__Work order__. Beginning at the top of the material, repeat each line exactly, and stop once the line with "def parseEntry (q" has been written.
★ ★ ★ ★ ★ ★ ★
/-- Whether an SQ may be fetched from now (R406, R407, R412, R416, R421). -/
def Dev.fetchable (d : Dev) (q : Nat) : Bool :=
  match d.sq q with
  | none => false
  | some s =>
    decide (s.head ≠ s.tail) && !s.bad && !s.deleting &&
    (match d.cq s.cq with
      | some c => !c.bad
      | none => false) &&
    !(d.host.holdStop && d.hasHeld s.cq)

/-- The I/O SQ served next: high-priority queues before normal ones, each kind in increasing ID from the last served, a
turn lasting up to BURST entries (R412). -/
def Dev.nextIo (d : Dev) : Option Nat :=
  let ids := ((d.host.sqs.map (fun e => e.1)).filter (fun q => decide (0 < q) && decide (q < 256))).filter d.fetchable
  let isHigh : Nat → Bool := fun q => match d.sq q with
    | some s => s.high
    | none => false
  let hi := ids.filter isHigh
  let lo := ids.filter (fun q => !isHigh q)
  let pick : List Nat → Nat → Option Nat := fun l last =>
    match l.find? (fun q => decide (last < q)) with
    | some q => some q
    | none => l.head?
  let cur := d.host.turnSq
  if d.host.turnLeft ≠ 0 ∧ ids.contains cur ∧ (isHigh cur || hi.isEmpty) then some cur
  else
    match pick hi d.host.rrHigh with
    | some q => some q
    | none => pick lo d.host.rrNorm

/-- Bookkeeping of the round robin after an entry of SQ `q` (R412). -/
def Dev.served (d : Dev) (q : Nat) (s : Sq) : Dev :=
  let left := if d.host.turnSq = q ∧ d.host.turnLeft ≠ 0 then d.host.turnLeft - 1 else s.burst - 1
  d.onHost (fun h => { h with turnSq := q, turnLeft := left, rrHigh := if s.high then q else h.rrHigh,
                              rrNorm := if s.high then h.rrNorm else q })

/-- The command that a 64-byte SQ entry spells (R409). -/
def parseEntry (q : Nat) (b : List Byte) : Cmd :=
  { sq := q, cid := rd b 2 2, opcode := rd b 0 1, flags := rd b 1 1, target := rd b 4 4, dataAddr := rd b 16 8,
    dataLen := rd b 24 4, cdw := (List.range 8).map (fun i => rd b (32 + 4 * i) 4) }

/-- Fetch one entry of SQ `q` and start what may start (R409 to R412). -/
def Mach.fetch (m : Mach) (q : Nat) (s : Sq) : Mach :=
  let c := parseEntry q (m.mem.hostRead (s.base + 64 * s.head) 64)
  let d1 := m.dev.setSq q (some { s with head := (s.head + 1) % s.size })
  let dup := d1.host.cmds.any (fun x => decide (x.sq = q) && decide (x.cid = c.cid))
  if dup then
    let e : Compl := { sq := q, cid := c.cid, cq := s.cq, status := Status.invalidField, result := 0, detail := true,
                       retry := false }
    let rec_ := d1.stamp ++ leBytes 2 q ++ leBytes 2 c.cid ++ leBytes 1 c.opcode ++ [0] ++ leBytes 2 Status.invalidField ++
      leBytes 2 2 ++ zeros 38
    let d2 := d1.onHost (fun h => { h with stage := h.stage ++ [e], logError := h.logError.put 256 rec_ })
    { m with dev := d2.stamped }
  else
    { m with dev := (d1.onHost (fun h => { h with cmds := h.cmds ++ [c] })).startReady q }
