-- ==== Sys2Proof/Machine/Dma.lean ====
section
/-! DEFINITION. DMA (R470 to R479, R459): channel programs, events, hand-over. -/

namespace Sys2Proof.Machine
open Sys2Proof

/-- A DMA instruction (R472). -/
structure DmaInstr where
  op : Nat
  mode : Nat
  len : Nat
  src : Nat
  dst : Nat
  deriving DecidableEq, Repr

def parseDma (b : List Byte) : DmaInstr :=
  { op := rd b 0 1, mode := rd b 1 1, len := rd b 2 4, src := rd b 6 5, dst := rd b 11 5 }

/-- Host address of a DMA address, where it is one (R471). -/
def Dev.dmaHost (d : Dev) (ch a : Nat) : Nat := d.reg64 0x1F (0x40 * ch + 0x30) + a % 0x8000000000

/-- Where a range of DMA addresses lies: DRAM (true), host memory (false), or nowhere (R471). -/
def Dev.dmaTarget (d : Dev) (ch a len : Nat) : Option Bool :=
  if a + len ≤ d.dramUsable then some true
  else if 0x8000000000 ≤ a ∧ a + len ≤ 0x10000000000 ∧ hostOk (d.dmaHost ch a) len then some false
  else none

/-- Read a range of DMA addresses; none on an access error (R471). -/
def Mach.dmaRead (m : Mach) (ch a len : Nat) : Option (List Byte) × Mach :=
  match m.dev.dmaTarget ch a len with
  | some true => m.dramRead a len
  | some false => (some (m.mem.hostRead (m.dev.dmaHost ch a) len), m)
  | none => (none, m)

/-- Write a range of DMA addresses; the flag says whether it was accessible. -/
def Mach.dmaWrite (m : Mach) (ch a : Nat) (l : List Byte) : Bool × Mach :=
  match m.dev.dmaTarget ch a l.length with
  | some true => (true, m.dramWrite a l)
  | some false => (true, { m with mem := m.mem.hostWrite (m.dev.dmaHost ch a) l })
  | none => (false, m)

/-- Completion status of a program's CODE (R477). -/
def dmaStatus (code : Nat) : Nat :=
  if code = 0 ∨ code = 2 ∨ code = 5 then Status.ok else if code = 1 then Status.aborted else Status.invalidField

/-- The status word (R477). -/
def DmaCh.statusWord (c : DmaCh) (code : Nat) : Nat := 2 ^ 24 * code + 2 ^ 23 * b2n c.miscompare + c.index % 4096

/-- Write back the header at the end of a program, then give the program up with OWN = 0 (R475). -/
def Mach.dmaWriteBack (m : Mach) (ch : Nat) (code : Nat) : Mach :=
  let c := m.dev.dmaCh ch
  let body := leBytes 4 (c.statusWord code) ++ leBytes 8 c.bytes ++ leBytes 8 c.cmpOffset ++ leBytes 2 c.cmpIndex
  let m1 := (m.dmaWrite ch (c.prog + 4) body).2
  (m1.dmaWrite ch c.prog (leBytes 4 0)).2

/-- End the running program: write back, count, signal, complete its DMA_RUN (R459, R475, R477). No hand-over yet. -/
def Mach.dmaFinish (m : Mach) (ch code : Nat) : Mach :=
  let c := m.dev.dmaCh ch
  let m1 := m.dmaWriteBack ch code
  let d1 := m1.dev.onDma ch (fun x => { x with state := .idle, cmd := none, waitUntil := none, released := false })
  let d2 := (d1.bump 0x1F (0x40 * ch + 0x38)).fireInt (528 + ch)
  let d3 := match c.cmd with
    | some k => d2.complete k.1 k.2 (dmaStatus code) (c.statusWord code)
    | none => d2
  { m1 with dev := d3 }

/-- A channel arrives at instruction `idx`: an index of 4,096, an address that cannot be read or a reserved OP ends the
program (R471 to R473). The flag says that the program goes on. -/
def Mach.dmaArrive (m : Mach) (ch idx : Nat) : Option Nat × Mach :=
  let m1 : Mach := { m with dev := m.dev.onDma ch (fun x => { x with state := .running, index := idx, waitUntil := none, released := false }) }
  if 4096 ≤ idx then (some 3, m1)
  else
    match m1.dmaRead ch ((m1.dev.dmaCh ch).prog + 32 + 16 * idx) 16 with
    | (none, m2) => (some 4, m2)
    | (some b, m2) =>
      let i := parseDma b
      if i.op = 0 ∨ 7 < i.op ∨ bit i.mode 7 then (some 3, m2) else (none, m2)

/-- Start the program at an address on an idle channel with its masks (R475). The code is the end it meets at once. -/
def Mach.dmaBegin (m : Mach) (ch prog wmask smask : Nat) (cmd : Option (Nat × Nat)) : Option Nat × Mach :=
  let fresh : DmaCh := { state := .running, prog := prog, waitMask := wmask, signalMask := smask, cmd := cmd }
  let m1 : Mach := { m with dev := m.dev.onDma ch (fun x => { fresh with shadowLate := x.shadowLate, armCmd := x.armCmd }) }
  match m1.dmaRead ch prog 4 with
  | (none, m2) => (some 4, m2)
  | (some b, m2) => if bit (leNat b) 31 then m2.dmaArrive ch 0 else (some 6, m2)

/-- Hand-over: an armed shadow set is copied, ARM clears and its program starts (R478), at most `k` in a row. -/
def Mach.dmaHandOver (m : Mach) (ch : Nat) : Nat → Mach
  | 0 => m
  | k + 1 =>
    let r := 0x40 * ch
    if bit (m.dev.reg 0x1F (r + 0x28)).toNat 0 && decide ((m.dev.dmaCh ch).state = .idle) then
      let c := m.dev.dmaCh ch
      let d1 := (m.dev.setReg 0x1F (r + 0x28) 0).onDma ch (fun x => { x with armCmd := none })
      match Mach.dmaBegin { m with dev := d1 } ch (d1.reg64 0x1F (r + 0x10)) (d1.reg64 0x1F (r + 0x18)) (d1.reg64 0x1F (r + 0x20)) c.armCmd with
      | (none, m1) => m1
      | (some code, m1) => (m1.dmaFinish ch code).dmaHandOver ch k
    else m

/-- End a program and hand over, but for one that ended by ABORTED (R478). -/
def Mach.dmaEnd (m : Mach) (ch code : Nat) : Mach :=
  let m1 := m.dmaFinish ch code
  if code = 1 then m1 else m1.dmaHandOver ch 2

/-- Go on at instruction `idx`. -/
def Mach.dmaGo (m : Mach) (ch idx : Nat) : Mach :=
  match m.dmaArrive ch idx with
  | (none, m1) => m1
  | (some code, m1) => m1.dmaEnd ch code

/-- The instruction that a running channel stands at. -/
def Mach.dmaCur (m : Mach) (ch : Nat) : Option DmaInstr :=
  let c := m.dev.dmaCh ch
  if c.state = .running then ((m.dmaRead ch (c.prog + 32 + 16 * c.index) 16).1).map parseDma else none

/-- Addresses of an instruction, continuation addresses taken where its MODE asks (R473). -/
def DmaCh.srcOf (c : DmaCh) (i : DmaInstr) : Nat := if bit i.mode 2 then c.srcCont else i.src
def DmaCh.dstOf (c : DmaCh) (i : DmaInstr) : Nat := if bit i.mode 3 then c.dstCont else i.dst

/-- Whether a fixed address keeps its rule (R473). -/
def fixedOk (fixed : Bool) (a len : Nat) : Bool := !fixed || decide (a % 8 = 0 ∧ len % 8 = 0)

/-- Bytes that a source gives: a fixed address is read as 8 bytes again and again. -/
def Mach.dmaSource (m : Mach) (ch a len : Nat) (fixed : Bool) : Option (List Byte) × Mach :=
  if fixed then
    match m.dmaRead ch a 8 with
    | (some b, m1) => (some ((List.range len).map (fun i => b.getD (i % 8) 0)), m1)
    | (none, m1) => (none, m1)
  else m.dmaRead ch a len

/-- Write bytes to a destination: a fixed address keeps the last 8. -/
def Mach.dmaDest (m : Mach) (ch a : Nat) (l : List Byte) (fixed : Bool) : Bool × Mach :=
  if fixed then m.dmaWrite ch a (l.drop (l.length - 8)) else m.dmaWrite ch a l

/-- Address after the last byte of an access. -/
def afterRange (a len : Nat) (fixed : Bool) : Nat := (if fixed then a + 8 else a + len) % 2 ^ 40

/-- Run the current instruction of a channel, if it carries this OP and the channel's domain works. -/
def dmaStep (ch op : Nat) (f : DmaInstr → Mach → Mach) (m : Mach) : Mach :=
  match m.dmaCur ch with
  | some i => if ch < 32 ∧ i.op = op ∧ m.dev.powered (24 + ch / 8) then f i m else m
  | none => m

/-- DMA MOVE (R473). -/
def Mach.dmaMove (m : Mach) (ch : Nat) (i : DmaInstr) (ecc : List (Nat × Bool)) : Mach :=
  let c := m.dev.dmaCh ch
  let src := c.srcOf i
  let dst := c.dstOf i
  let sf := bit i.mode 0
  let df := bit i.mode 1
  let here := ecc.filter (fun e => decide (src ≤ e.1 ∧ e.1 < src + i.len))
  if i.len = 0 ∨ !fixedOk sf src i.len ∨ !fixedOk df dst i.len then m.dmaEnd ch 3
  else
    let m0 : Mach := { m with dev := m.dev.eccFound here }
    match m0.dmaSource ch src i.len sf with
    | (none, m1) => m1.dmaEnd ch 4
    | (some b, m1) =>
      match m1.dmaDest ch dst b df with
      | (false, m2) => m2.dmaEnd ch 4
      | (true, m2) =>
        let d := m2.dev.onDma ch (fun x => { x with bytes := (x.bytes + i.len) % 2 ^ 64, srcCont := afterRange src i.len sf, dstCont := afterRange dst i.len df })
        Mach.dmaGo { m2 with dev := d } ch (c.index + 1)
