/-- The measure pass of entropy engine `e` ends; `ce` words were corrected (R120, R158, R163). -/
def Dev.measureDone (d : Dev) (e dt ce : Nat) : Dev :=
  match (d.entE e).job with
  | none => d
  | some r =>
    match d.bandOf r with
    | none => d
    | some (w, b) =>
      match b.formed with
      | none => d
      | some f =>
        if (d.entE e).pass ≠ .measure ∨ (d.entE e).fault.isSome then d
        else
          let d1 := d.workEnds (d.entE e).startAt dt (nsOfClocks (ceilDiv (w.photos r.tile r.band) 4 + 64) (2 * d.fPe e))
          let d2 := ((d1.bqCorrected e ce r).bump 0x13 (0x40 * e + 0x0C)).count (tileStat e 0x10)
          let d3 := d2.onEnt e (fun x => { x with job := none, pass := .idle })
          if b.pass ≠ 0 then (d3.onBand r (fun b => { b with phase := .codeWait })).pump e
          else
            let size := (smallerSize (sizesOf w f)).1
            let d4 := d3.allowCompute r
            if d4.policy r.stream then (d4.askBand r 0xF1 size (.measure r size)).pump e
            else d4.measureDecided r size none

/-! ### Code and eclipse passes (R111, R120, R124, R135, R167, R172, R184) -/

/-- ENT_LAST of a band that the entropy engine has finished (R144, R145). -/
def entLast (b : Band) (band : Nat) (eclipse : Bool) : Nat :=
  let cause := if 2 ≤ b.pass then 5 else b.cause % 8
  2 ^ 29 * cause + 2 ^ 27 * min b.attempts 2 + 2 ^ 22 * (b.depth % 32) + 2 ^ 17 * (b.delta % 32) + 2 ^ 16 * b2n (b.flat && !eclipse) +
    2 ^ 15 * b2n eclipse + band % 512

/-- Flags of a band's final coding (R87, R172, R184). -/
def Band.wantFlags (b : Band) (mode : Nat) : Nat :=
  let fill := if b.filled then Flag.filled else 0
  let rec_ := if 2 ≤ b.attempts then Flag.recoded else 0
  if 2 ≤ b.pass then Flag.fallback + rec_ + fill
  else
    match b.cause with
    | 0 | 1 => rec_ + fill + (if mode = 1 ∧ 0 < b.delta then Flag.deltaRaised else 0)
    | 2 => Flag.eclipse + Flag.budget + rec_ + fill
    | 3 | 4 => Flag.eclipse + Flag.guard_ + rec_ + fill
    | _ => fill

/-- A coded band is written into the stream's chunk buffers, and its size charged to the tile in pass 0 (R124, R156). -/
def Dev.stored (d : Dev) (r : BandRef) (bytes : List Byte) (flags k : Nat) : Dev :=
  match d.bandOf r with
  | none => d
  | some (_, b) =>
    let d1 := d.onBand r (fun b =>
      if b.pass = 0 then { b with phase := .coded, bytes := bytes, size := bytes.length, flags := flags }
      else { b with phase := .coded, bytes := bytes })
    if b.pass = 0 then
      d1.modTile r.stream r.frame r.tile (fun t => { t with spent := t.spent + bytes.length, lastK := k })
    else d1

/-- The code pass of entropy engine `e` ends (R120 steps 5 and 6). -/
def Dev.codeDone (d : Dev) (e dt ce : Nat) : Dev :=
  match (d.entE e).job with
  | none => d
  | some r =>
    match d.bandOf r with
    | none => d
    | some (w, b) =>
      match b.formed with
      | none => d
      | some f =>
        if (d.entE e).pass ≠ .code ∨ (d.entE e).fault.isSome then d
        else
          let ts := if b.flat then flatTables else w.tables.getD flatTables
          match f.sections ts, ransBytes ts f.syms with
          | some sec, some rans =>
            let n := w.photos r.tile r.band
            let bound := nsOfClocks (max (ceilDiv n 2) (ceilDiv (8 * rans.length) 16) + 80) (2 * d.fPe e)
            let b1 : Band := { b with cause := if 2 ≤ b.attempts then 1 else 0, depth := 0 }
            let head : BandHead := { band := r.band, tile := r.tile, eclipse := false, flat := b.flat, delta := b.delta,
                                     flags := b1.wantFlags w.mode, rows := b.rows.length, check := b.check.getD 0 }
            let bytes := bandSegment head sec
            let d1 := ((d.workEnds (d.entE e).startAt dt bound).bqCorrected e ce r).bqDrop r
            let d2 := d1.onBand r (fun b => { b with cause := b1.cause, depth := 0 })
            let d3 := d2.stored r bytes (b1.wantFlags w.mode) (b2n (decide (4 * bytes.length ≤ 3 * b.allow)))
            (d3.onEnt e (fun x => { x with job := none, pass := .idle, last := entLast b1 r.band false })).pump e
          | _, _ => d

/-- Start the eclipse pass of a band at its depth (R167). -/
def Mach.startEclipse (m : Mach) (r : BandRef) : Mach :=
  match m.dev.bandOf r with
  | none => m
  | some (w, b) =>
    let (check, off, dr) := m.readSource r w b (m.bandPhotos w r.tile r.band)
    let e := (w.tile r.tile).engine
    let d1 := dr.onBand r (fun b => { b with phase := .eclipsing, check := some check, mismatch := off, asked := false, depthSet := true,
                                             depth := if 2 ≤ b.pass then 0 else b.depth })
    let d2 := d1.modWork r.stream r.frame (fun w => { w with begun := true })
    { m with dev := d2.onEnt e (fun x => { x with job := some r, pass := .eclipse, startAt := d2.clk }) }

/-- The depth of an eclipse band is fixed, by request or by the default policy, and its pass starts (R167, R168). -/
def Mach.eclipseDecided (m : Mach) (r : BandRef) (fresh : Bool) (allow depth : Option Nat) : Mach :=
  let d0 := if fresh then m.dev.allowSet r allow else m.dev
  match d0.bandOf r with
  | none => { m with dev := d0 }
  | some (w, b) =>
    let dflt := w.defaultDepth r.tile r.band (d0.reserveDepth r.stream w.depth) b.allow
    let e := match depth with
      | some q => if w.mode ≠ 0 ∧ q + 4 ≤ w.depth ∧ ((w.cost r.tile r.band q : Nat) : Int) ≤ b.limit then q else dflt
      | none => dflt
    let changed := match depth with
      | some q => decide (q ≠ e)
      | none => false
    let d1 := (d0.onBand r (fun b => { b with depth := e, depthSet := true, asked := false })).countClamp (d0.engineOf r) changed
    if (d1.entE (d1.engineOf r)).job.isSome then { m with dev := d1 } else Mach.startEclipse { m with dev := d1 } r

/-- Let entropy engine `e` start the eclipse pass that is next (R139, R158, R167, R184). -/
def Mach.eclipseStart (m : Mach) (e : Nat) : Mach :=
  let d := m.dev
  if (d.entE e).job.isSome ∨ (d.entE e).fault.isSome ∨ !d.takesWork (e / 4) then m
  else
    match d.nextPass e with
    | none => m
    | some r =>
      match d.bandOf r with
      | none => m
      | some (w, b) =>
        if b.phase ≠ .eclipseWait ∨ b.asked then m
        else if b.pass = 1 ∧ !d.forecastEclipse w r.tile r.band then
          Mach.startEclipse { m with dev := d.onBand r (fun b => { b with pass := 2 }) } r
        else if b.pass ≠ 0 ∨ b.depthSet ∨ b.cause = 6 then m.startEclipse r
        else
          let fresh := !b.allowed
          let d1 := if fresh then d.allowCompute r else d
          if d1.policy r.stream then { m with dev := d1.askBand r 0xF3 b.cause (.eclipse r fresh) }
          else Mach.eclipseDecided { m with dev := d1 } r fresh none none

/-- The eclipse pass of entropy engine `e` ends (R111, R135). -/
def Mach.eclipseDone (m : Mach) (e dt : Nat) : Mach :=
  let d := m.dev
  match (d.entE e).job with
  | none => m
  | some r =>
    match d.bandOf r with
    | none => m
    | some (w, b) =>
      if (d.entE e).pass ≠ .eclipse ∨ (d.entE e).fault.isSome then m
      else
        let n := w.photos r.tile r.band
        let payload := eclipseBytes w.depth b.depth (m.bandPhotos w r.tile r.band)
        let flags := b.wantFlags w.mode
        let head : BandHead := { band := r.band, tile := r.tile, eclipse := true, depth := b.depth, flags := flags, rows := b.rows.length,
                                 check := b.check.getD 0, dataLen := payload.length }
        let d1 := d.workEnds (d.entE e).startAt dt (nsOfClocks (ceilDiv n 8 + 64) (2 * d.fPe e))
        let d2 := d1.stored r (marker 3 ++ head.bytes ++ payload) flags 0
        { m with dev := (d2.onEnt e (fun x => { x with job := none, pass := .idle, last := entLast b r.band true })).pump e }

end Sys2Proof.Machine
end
★ ★ ★ ★ ★ ★ ★
__Task response__.
/-- Whether an SQ may be fetched from now (R406, R407, R412, R416, R421). -/
def Dev.fetchable (d : Dev) (q : Nat) : Bool :=
  match d.sq q with
  | none => false
  | some s =>
    decide (s.head ≠ s.tail) && !s.bad && !s.deleting &&
    (match d.cq s.cq with
      | some c => !c.bad
      | none => false) &&
    !(d.host.holdStop && d.hasHeld s.cq)

/-- The I/O SQ served next: high-priority queues before normal ones, each kind in increasing ID from the last served, a
turn lasting up to BURST entries (R412). -/
def Dev.nextIo (d : Dev) : Option Nat :=
  let ids := ((d.host.sqs.map (fun e => e.1)).filter (fun q => decide (0 < q) && decide (q < 256))).filter d.fetchable
  let isHigh : Nat → Bool := fun q => match d.sq q with
    | some s => s.high
    | none => false
  let hi := ids.filter isHigh
  let lo := ids.filter (fun q => !isHigh q)
  let pick : List Nat → Nat → Option Nat := fun l last =>
    match l.find? (fun q => decide (last < q)) with
    | some q => some q
    | none => l.head?
  let cur := d.host.turnSq
  if d.host.turnLeft ≠ 0 ∧ ids.contains cur ∧ (isHigh cur || hi.isEmpty) then some cur
  else
    match pick hi d.host.rrHigh with
    | some q => some q
    | none => pick lo d.host.rrNorm

/-- Bookkeeping of the round robin after an entry of SQ `q` (R412). -/
def Dev.served (d : Dev) (q : Nat) (s : Sq) : Dev :=
  let left := if d.host.turnSq = q ∧ d.host.turnLeft ≠ 0 then d.host.turnLeft - 1 else s.burst - 1
  d.onHost (fun h => { h with turnSq := q, turnLeft := left, rrHigh := if s.high then q else h.rrHigh,
                              rrNorm := if s.high then h.rrNorm else q })

/-- The command that a 64-byte SQ entry spells (R409). -/
def parseEntry (q : Nat) (b : List Byte) : Cmd :=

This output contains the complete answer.